(Dataset entries)
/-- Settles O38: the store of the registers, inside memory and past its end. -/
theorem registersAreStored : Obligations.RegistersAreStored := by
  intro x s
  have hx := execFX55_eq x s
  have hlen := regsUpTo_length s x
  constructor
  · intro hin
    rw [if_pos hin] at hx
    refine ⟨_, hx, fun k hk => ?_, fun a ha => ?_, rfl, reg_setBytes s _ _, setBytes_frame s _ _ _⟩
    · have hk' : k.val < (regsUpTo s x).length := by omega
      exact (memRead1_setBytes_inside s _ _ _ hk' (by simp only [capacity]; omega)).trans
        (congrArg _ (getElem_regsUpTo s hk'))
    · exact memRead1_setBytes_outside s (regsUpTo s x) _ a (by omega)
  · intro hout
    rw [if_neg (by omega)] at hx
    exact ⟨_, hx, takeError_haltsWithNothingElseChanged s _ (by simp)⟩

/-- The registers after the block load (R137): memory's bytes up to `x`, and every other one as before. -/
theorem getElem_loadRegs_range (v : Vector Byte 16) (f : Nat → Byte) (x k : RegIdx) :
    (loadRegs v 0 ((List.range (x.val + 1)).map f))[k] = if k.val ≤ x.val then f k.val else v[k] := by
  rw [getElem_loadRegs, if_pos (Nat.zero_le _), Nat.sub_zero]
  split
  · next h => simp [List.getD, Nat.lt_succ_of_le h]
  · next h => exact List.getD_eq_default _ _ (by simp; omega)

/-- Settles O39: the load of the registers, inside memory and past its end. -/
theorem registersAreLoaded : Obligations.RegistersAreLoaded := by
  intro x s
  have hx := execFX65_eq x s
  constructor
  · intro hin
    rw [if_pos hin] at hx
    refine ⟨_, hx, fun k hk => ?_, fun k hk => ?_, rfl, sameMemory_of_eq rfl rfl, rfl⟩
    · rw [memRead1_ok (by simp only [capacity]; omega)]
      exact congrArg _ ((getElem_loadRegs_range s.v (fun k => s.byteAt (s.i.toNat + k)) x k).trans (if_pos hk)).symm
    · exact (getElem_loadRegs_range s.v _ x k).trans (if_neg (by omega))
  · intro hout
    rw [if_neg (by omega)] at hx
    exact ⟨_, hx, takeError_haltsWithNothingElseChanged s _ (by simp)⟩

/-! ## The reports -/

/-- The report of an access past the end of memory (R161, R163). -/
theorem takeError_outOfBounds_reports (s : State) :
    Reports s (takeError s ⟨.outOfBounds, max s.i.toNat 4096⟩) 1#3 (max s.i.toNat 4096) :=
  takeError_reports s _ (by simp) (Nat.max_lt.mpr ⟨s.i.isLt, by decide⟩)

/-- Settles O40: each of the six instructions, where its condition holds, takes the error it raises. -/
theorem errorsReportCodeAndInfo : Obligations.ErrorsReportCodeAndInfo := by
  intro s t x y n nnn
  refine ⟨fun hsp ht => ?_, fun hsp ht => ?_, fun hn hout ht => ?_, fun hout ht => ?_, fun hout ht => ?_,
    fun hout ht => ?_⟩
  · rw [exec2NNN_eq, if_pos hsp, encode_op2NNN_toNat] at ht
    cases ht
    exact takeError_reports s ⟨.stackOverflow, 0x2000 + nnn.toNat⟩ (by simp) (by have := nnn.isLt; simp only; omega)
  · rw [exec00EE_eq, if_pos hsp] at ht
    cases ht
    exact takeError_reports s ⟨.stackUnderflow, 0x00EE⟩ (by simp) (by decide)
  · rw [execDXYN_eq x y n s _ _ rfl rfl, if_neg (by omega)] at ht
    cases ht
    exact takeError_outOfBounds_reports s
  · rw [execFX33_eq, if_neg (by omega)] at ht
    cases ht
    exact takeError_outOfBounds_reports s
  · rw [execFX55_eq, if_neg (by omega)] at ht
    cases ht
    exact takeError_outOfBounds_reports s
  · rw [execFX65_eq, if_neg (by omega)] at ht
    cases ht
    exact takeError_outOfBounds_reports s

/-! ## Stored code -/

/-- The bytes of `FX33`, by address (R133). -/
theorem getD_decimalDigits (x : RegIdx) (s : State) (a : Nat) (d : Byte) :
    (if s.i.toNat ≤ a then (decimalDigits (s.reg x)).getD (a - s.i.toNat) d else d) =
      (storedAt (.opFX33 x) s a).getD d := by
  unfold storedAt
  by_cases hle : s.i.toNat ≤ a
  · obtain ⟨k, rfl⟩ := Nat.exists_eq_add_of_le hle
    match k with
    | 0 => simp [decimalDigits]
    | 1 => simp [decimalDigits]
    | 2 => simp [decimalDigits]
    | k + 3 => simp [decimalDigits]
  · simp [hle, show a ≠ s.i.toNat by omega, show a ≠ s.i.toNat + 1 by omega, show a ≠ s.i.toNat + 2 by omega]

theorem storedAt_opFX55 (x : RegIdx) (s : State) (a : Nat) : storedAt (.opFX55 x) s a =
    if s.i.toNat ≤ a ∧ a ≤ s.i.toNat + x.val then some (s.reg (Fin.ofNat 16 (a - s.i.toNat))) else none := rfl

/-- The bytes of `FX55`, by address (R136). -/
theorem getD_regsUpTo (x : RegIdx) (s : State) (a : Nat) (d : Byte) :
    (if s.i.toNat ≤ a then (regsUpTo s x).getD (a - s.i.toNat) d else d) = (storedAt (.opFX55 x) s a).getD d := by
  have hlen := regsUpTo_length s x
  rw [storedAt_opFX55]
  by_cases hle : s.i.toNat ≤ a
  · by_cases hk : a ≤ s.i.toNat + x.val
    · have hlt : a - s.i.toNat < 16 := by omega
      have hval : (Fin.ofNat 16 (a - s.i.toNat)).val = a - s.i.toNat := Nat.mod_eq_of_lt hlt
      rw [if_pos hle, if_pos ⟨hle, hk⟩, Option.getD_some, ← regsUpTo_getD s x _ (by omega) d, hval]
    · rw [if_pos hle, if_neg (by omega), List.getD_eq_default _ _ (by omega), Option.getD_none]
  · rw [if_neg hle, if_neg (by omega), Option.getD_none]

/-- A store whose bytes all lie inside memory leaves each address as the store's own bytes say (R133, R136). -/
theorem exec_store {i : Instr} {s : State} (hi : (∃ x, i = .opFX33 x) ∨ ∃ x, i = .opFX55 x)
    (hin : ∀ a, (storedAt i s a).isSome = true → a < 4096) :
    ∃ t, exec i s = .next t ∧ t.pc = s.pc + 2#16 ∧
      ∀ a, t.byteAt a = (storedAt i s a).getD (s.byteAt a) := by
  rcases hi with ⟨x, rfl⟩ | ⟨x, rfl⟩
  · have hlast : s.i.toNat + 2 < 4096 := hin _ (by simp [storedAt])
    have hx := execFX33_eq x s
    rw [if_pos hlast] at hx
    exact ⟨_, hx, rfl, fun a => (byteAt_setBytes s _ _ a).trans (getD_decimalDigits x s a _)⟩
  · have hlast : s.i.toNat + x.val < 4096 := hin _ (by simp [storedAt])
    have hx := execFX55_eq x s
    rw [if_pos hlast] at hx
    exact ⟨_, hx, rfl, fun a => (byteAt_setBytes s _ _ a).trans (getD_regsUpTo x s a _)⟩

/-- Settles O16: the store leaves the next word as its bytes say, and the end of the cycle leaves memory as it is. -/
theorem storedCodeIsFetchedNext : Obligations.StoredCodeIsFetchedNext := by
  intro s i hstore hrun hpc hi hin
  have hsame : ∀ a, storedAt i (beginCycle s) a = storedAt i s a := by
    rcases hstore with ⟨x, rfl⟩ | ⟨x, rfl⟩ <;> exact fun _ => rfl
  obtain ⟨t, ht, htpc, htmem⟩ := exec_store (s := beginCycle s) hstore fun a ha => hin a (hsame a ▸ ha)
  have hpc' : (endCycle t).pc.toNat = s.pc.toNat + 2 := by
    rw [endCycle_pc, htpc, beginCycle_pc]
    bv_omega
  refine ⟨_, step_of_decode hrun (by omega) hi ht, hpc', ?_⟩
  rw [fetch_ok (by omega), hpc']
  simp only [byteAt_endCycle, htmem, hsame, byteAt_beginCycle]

▶ Task statement: Your answer should be the lines above from the one containing "refine ⟨_, hx, fun k hk => ?_, fun k" through the one containing "The reports -/", copied exactly and with both ends kept.

▶ Task output:
    refine ⟨_, hx, fun k hk => ?_, fun k hk => ?_, rfl, sameMemory_of_eq rfl rfl, rfl⟩
    · rw [memRead1_ok (by simp only [capacity]; omega)]
      exact congrArg _ ((getElem_loadRegs_range s.v (fun k => s.byteAt (s.i.toNat + k)) x k).trans (if_pos hk)).symm
    · exact (getElem_loadRegs_range s.v _ x k).trans (if_neg (by omega))
  · intro hout
    rw [if_neg (by omega)] at hx
    exact ⟨_, hx, takeError_haltsWithNothingElseChanged s _ (by simp)⟩

/-! ## The reports -/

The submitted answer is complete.